Stored data entries

-- ==== Sys2Proof/Machine/Engine.lean ====
section
/-!
DEFINITION. The steps of the engines: a command starts, performs a chunk, ends (R290 to R296, R309 to R317, R337, R343 to
R345).
-/
namespace Sys2Proof.Machine
open Sys2Proof

/-- The queue of an engine, in the order of arrival (R290). -/
def State.engineQueue (s : State) (e : EngineId) : List Cmd := s.cmds.filter fun k => k.place == .engine e && !k.kept

/-- The command that an engine runs, or the first that is no collective and that no collective of its own team keeps from its turn
(R290, R312). DESIGN CHOICE (log 29): a COLL that waits for its participants does not hold the commands of other teams, which those
participants may need. -/
def State.engineNext (s : State) (e : EngineId) : Option Cmd :=
  let q := (s.engineQueue e).filter fun k => k.op != .coll
  match q.find? (·.started) with
  | some k => some k
  | none => q.find? fun k => !behindColl s.cmds k

/-- The collectives of an engine's queue look whether they may complete (R318). -/
def State.collWork (s : State) (e : EngineId) : List Instr :=
  (s.engineQueue e).filterMap fun k => if k.ended then none else k.coll.map fun no => .collInstanceComplete no [] .none

/-- ENGINE_COMMAND_START (R290, R312): the next command starts once the command before it has ended; a COLL waits for the
others. -/
def execEngineCommandStart (e : EngineId) (s : State) : Host.Outcome State Fault Refusal :=
  let s := s.later (s.collWork e)
  match s.engineNext e with
  | none => .next s
  | some k =>
    if k.started then .next s
    else .next ((s.onCmd k.id fun k => { k with started := true }).later [.commandChunk e .none])

/-- The path of a command (R91). -/
def CmdOp.path (op : CmdOp) : Nat :=
  match op with
  | .acopy | .afill => 1
  | .nest | .nestr | .nestq => 3
  | .bankop | .bankred | .cres | .coll => 4
  | .bcopy => 5
  | _ => 2

/-- The energy in pJ of the work that a chunk has done (R59, R296): stager items of 4 bytes and block-engine items of 64 bytes of the
destination, elements of the nest sequencer; a bank's operations are charged as they are performed. -/
def chunkEnergy (s : State) (e : EngineId) (k : Cmd) (r : ChunkEnd) : Nat :=
  let bits := match k.handles with | h :: _ => elemBits h.desc.ty | [] => 0
  let els := (r.writes.filter fun w => w.1.bits == bits).length
  let bytes := (els * bits + 7) / 8
  match e with
  | .stager u => (Config.stagerPoints.getD (s.unitPt (.stager u)).point ⟨8, 1, 500⟩).energy * ((bytes + 3) / 4)
  | .block b => (Config.blockPoints.getD (s.unitPt (.block b)).point ⟨16, 1, 6000⟩).energy * ((bytes + 63) / 64)
  | .nest _ => Config.nestEnergy * els
  | _ => 0

/-- What a chunk leaves of its command: held until a walk completes or a granule commits, ended with a STATUS, or on to the
next chunk. Data that came poisoned from a far tier or a fleet are a memory event (R393). -/
def afterChunk (s : State) (e : EngineId) (k : Cmd) (r : ChunkEnd) (last : Bool) (ended : List Instr) : State :=
  match r.hold with
  | some .replay => s.onCmd k.id fun k => { k with walking := true, booked := false }
  | some _ => (s.onCmd k.id fun k => { k with booked := false }).retry (.commandChunk e .none)
  | none =>
    let stop := last || decide (r.status ≠ 0)
    let s := match r.poison with | some a => s.logDevice 5 a.addr | none => s
    let s := s.onCmd k.id fun k => { k with step := k.step + 1, ended := stop, flags := k.flags ||| r.flags,
                                             status := r.status, errAddr := r.addr, errNo := r.no, booked := false }
    s.later (if stop then ended else [.commandChunk e .none])

/-- The requests of a chunk come before its effect; one that is held sends none. -/
def State.awaitChunk (s : State) (k : Cmd) (r : ChunkEnd) (again : Instr) : Option State :=
  if r.hold.isSome then none else s.awaitChunks [(k, r)] again

/-- A chunk of a command of a stager, a block engine, a nest sequencer or a common-store sequencer (R293, R312). -/
def engineChunk (s : State) (e : EngineId) (out : Outside) (k : Cmd) : State :=
  let banks := decide (k.op.path = 4)
  match s.envOf k k.op.path banks out with
  | none => s
  | some env =>
    if s.bankOps.any (fun o => o.cmd == k.id) then s.retry (.commandChunk e out)
    else
      let c := k.chunk
      let r := runChunk s env (if banks then k.bankItems c.1 else k.items s env c.1)
      match s.awaitChunk k r (.commandChunk e out) with
      | some t => t
      | none =>
        let s := if banks then queueBankOps s k r else { s with mem := r.apply s.mem }
        afterChunk (s.charge k.vd (chunkEnergy s e k r)) e k r c.2 [.commandComplete e]

/-- A unit after the header of its image (R345): empty where the image fails, else with its tag and counters. -/
def State.takeHeader (s : State) (q : Nat) (k : Cmd) (hd : Nat) : State :=
  if imageFails k.imageUnit hd then emptyUnit s q k.imageUnit else loadTag s q k.imageUnit hd

/-- What a chunk of a command of a move lane comes to, behind the header of its image where it reads one (R337, R343 to R345): STATUS 7
is IMAGE. -/
def moveEnd (s : State) (env : Env) (k : Cmd) (header : Option (Except (VErr × EAcc) (Nat × List Spot)))
    (items : List Item) : ChunkEnd :=
  match header with
  | none => runChunk s env items
  | some (.error (v, a)) => ChunkEnd.start.failed v a
  | some (.ok (hd, spots)) =>
    let a := (descAt (k.handles.map Handle.desc) 0).elemAcc (offsetOf k.a) [0]
    if imageFails k.imageUnit hd then { ChunkEnd.start with reads := spots, status := 7, addr := a.addr, no := a.no }
    else let r := runChunk s env items; { r with reads := spots ++ r.reads }

/-- A chunk of a command of a move lane (R337, R343 to R345). -/
def moveChunk (s : State) (q : Nat) (out : Outside) (k : Cmd) : State :=
  let e := EngineId.moveLane q
  match s.envOf k 2 false out with
  | none => s
  | some env =>
    let header := readHeader s env k
    let c := moveItems s q k
    let r := moveEnd s env k header c.1
    match s.awaitChunk k r (.commandChunk e out) with
    | some t => t
    | none =>
      let s := match header with
        | some (.ok (hd, _)) => if r.hold.isSome then s else s.takeHeader q k hd
        | _ => s
      afterChunk { s with mem := r.apply s.mem } e k r c.2 [.matrixCommandComplete q .move]

/-- COMMAND_CHUNK (R293): the command that runs on the engine performs its next chunk. -/
def execCommandChunk (e : EngineId) (out : Outside) (s : State) : Host.Outcome State Fault Refusal :=
  match e with
  | .moveLane q =>
    match (s.matQueue q).find? (fun k => k.op.lane == some .move && k.started && !k.ended && !k.walking) with
    | some k => .next (moveChunk s q out k)
    | none => .next s
  | _ =>
    match s.engineNext e with
    | some k => if k.started && !k.ended && !k.walking then .next (engineChunk s e out k) else .next s
    | none => .next s

/-- COMMAND_COMPLETE (R292, R294, R316): a command that has ended and whose writes are performed leaves its queue, its word
returns, it arrives at or breaks its joint, and the next one may start. -/
def execCommandComplete (e : EngineId) (s : State) : Host.Outcome State Fault Refusal :=
  match (s.engineQueue e).find? (·.ended) with
  | none => .next s
  | some k =>
    if s.bankOps.any (fun o => o.cmd == k.id) then .next (s.retry (.commandComplete e))
    else .next ((endCmd s k k.weight k.flags).later [.engineCommandStart e])

end Sys2Proof.Machine
end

**WHAT TO WORK ON:** The records above must each be restated exactly as they stand.

**ANSWER FOR THE TASK:**
-- ==== Sys2Proof/Machine/Engine.lean ====
section
/-!
DEFINITION. The steps of the engines: a command starts, performs a chunk, ends (R290 to R296, R309 to R317, R337, R343 to
R345).
-/
namespace Sys2Proof.Machine
open Sys2Proof

/-- The queue of an engine, in the order of arrival (R290). -/
def State.engineQueue (s : State) (e : EngineId) : List Cmd := s.cmds.filter fun k => k.place == .engine e && !k.kept

/-- The command that an engine runs, or the first that is no collective and that no collective of its own team keeps from its turn
(R290, R312). DESIGN CHOICE (log 29): a COLL that waits for its participants does not hold the commands of other teams, which those
participants may need. -/
def State.engineNext (s : State) (e : EngineId) : Option Cmd :=
  let q := (s.engineQueue e).filter fun k => k.op != .coll
  match q.find? (·.started) with
  | some k => some k
  | none => q.find? fun k => !behindColl s.cmds k

/-- The collectives of an engine's queue look whether they may complete (R318). -/
def State.collWork (s : State) (e : EngineId) : List Instr :=
  (s.engineQueue e).filterMap fun k => if k.ended then none else k.coll.map fun no => .collInstanceComplete no [] .none

/-- ENGINE_COMMAND_START (R290, R312): the next command starts once the command before it has ended; a COLL waits for the
others. -/
def execEngineCommandStart (e : EngineId) (s : State) : Host.Outcome State Fault Refusal :=
  let s := s.later (s.collWork e)
  match s.engineNext e with
  | none => .next s
  | some k =>
    if k.started then .next s
    else .next ((s.onCmd k.id fun k => { k with started := true }).later [.commandChunk e .none])

/-- The path of a command (R91). -/
def CmdOp.path (op : CmdOp) : Nat :=
  match op with
  | .acopy | .afill => 1
  | .nest | .nestr | .nestq => 3
  | .bankop | .bankred | .cres | .coll => 4
  | .bcopy => 5
  | _ => 2

/-- The energy in pJ of the work that a chunk has done (R59, R296): stager items of 4 bytes and block-engine items of 64 bytes of the
destination, elements of the nest sequencer; a bank's operations are charged as they are performed. -/
def chunkEnergy (s : State) (e : EngineId) (k : Cmd) (r : ChunkEnd) : Nat :=
  let bits := match k.handles with | h :: _ => elemBits h.desc.ty | [] => 0
  let els := (r.writes.filter fun w => w.1.bits == bits).length
  let bytes := (els * bits + 7) / 8
  match e with
  | .stager u => (Config.stagerPoints.getD (s.unitPt (.stager u)).point ⟨8, 1, 500⟩).energy * ((bytes + 3) / 4)
  | .block b => (Config.blockPoints.getD (s.unitPt (.block b)).point ⟨16, 1, 6000⟩).energy * ((bytes + 63) / 64)
  | .nest _ => Config.nestEnergy * els
  | _ => 0

/-- What a chunk leaves of its command: held until a walk completes or a granule commits, ended with a STATUS, or on to the
next chunk. Data that came poisoned from a far tier or a fleet are a memory event (R393). -/
def afterChunk (s : State) (e : EngineId) (k : Cmd) (r : ChunkEnd) (last : Bool) (ended : List Instr) : State :=
  match r.hold with
  | some .replay => s.onCmd k.id fun k => { k with walking := true, booked := false }
  | some _ => (s.onCmd k.id fun k => { k with booked := false }).retry (.commandChunk e .none)
  | none =>
    let stop := last || decide (r.status ≠ 0)
    let s := match r.poison with | some a => s.logDevice 5 a.addr | none => s
    let s := s.onCmd k.id fun k => { k with step := k.step + 1, ended := stop, flags := k.flags ||| r.flags,
                                             status := r.status, errAddr := r.addr, errNo := r.no, booked := false }
    s.later (if stop then ended else [.commandChunk e .none])

/-- The requests of a chunk come before its effect; one that is held sends none. -/
def State.awaitChunk (s : State) (k : Cmd) (r : ChunkEnd) (again : Instr) : Option State :=
  if r.hold.isSome then none else s.awaitChunks [(k, r)] again

/-- A chunk of a command of a stager, a block engine, a nest sequencer or a common-store sequencer (R293, R312). -/
def engineChunk (s : State) (e : EngineId) (out : Outside) (k : Cmd) : State :=
  let banks := decide (k.op.path = 4)
  match s.envOf k k.op.path banks out with
  | none => s
  | some env =>
    if s.bankOps.any (fun o => o.cmd == k.id) then s.retry (.commandChunk e out)
    else
      let c := k.chunk
      let r := runChunk s env (if banks then k.bankItems c.1 else k.items s env c.1)
      match s.awaitChunk k r (.commandChunk e out) with
      | some t => t
      | none =>
        let s := if banks then queueBankOps s k r else { s with mem := r.apply s.mem }
        afterChunk (s.charge k.vd (chunkEnergy s e k r)) e k r c.2 [.commandComplete e]

/-- A unit after the header of its image (R345): empty where the image fails, else with its tag and counters. -/
def State.takeHeader (s : State) (q : Nat) (k : Cmd) (hd : Nat) : State :=
  if imageFails k.imageUnit hd then emptyUnit s q k.imageUnit else loadTag s q k.imageUnit hd

/-- What a chunk of a command of a move lane comes to, behind the header of its image where it reads one (R337, R343 to R345): STATUS 7
is IMAGE. -/
def moveEnd (s : State) (env : Env) (k : Cmd) (header : Option (Except (VErr × EAcc) (Nat × List Spot)))
    (items : List Item) : ChunkEnd :=
  match header with
  | none => runChunk s env items
  | some (.error (v, a)) => ChunkEnd.start.failed v a
  | some (.ok (hd, spots)) =>
    let a := (descAt (k.handles.map Handle.desc) 0).elemAcc (offsetOf k.a) [0]
    if imageFails k.imageUnit hd then { ChunkEnd.start with reads := spots, status := 7, addr := a.addr, no := a.no }
    else let r := runChunk s env items; { r with reads := spots ++ r.reads }

/-- A chunk of a command of a move lane (R337, R343 to R345). -/
def moveChunk (s : State) (q : Nat) (out : Outside) (k : Cmd) : State :=
  let e := EngineId.moveLane q
  match s.envOf k 2 false out with
  | none => s
  | some env =>
    let header := readHeader s env k
    let c := moveItems s q k
    let r := moveEnd s env k header c.1
    match s.awaitChunk k r (.commandChunk e out) with
    | some t => t
    | none =>
      let s := match header with
        | some (.ok (hd, _)) => if r.hold.isSome then s else s.takeHeader q k hd
        | _ => s
      afterChunk { s with mem := r.apply s.mem } e k r c.2 [.matrixCommandComplete q .move]

/-- COMMAND_CHUNK (R293): the command that runs on the engine performs its next chunk. -/
def execCommandChunk (e : EngineId) (out : Outside) (s : State) : Host.Outcome State Fault Refusal :=
  match e with
  | .moveLane q =>
    match (s.matQueue q).find? (fun k => k.op.lane == some .move && k.started && !k.ended && !k.walking) with
    | some k => .next (moveChunk s q out k)
    | none => .next s
  | _ =>
    match s.engineNext e with
    | some k => if k.started && !k.ended && !k.walking then .next (engineChunk s e out k) else .next s
    | none => .next s

/-- COMMAND_COMPLETE (R292, R294, R316): a command that has ended and whose writes are performed leaves its queue, its word
returns, it arrives at or breaks its joint, and the next one may start. -/
def execCommandComplete (e : EngineId) (s : State) : Host.Outcome State Fault Refusal :=
  match (s.engineQueue e).find? (·.ended) with
  | none => .next s
  | some k =>
    if s.bankOps.any (fun o => o.cmd == k.id) then .next (s.retry (.commandComplete e))
    else .next ((endCmd s k k.weight k.flags).later [.engineCommandStart e])

end Sys2Proof.Machine
end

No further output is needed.